Data-Driven Monitoring and Deterrence in a Changing Environment, (with Jinwoo Kim and Konrad Mierendorff)
Abstract: We study a dynamic model in which a principal monitors agents based on historical data of infractions. This data informs when and at what intensity to monitor; the monitoring decision, in turn, selects the collected data, shaping the principal’s future learning. We analyze this feedback loop using a bandit model in which the underlying monitoring environment evolves according to a hidden Markov process. Because data collection is endogenous, how the principal uses this information is critical: surprisingly, a myopic approach renders historical data completely valueless. By endogenizing the agent’s incentives, we demonstrate that the principal’s purely informational motive to explore serves as an endogenous commitment device. This inherent drive to gather data compels persistent vigilance, strictly lowering the equilibrium infraction rate and restoring the power of deterrence.
Prestige Seeking in College Application and Major Choice (with Dong Woo Hahm, Jinwoo Kim, Se-jik Kim, and Olivier Tercieux)

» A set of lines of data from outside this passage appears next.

/-! ### The recurrence (R70, R71) -/

theorem dsmStep_nonpos {q x : Int} (hlo : -2 ^ 31 ≤ q + x) (hle : q + x ≤ 0) :
    dsmStep q x = some (false, q + x + 16384) := by
  simp only [dsmStep]
  rw [if_neg (by omega), if_neg (by omega)]
  simp [Config.one]

theorem dsmStep_pos {q x : Int} (hpos : 0 < q + x) (hhi : q + x ≤ 2 ^ 31 - 1) :
    dsmStep q x = some (true, q + x - 16384) := by
  simp only [dsmStep]
  rw [if_neg (by omega), if_pos hpos]
  simp [Config.one]

/-- Settles O11: `dsmStep` case by case of the exact sum. -/
theorem dsmStepIsTheRecurrence : Obligations.DsmStepIsTheRecurrence := by
  refine fun q x => ⟨(dsmStep_none_iff q x).2, fun hlo hle => ⟨dsmStep_nonpos hlo hle, ?_⟩,
    fun hpos hhi => ⟨dsmStep_pos hpos hhi, ?_⟩⟩ <;> omega

/-! ### The commands (R72, R73) -/

/-- The response word of a symbol, DSM.Y (R60, R73). -/
def symbolWord (c : Bool) : Word := (0x02 : Byte) ++ symVal c

/-- `s` after the modulator's symbols `ys`, with the accumulator at `q`. -/
def modulated (ys : List Bool) (q : Int) (s : State) : State :=
  respond (ys.map symbolWord) (setQe q s)

section
variable {s : State} {x : Sample}

theorem modulated_nil : modulated [] s.qe.toInt s = s := by
  simp [modulated, respond, setQe]

theorem modulated_modulated (ys zs : List Bool) (q r : Int) :
    modulated zs r (modulated ys q s) = modulated (ys ++ zs) r s := by
  simp [modulated, respond, setQe]

theorem modulated_toInt {q : Int} (hlo : -2 ^ 31 ≤ q) (hhi : q ≤ 2 ^ 31 - 1) (ys : List Bool) :
    (modulated ys q s).qe.toInt = q :=
  setQe_toInt hlo hhi s

theorem exec_dsmIn_some {c : Bool} {q : Int} (hp : s.phase = .idle)
    (h : dsmStep s.qe.toInt x.toInt = some (c, q)) :
    exec (.dsmIn x) s = .next (modulated [c] q s) := by
  rw [exec, execDsmIn, whenIdle_idle hp, sampleOperand, h]
  rfl

theorem exec_dsmIn_none (hp : s.phase = .idle) (h : dsmStep s.qe.toInt x.toInt = none) :
    exec (.dsmIn x) s = .next (enterFault .accOverflow 0x02 s) := by
  rw [exec, execDsmIn, whenIdle_idle hp, sampleOperand, h]
  rfl

theorem exec_dsmIn_faulted (hp : s.phase = .faulted) :
    exec (.dsmIn x) s = .next (refuseFaulted s) := by
  rw [exec, execDsmIn, whenIdle_faulted hp]

end

/-- Settles O10: DSM.CLR is performed in IDLE and refused in FAULTED. -/
theorem dsmClrClearsTheAccumulator : Obligations.DsmClrClearsTheAccumulator := by
  refine ⟨decodeOfEncodeIsTheCommand .dsmClr, fun s hp => ?_, fun s hp => ?_⟩
  · rw [exec, execDsmClr, whenIdle_idle hp]
    rfl
  · rw [exec, execDsmClr, whenIdle_faulted hp]
    rfl

/-- With OP DSM.IN and a bit of ARG[23:16] set, no row matches (R55, R64). -/
theorem decode_dsmIn_reserved {w : Word} (hop : opField w = 0x02)
    (harg : (argField w).extractLsb' 16 8 ≠ 0) : decode w = .error (.reservedBits 0x02) := by
  have hres : ¬ argField w &&& 0xFF0000 = 0 := fun h => by
    rw [← sample_field_of_reserved h] at harg
    exact harg BitVec.extractLsb'_append_eq_left
  rw [word_eq_fields w, hop, decode_fields, if_neg (by simp), if_neg (by simp),
    if_neg fun h => hres h.2]
  simp [formatOf]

Abstract: We develop a signaling model of prestige seeking in competitive college applications. A prestigious program attracts high-ability applicants, making its admissions more selective, which in turn further increases its prestige, and so on. This amplifying effect results in a program with a negligible quality advantage enjoying a significant prestige in equilibrium. Furthermore, applicants “sacrifice” their fits for programs in pursuit of prestige, which results in the misallocation of program fits. Major choice data from Seoul National University provides evidence for our theoretical predictions when majors are assigned through competitive screening—a common feature of college admissions worldwide.
Monotone Comparative Statics without Lattices (with Jinwoo Kim and Fuhito Kojima):
Abstract: The theory of Monotone Comparative Statics (MCS) has traditionally required a lattice structure, excluding certain multi-dimensional environments like mixed-strategy games where this property fails. We show this structure is not essential. We introduce a weaker notion, pseudo lattice property, and preserve the theory’s core results by generalizing the MCS theorems for individual choice and Tarski’s fixed-point theorem. Our framework expands comparative statics to pseudo quasi-supermodular games. Crucially, it enables the first MCS analysis of mixed strategy Nash equilibria and (trembling-hand) perfect equilibria.Statistical Discrimination in Ratings-Guided Markets (with Kyungmin Kim and Weijie Zhong):
Abstract: We study statistical discrimination of individuals based on payoff-irrelevant social identities in markets where ratings/recommendations facilitate social learning among users. Despite the potential promise and guarantee for the ratings/recommendation algorithms to be fair and free of human bias and prejudice, we identify the possible vulnerability of ratings-based social learning to discriminatory inferences on social groups. In our model, users' equilibrium attention decisions may lead data to be sampled differentially across different groups so that differential inferences on individuals may emerge based on their group identities. We explore policy implications in terms of regulating trading relationships as well as algorithm design.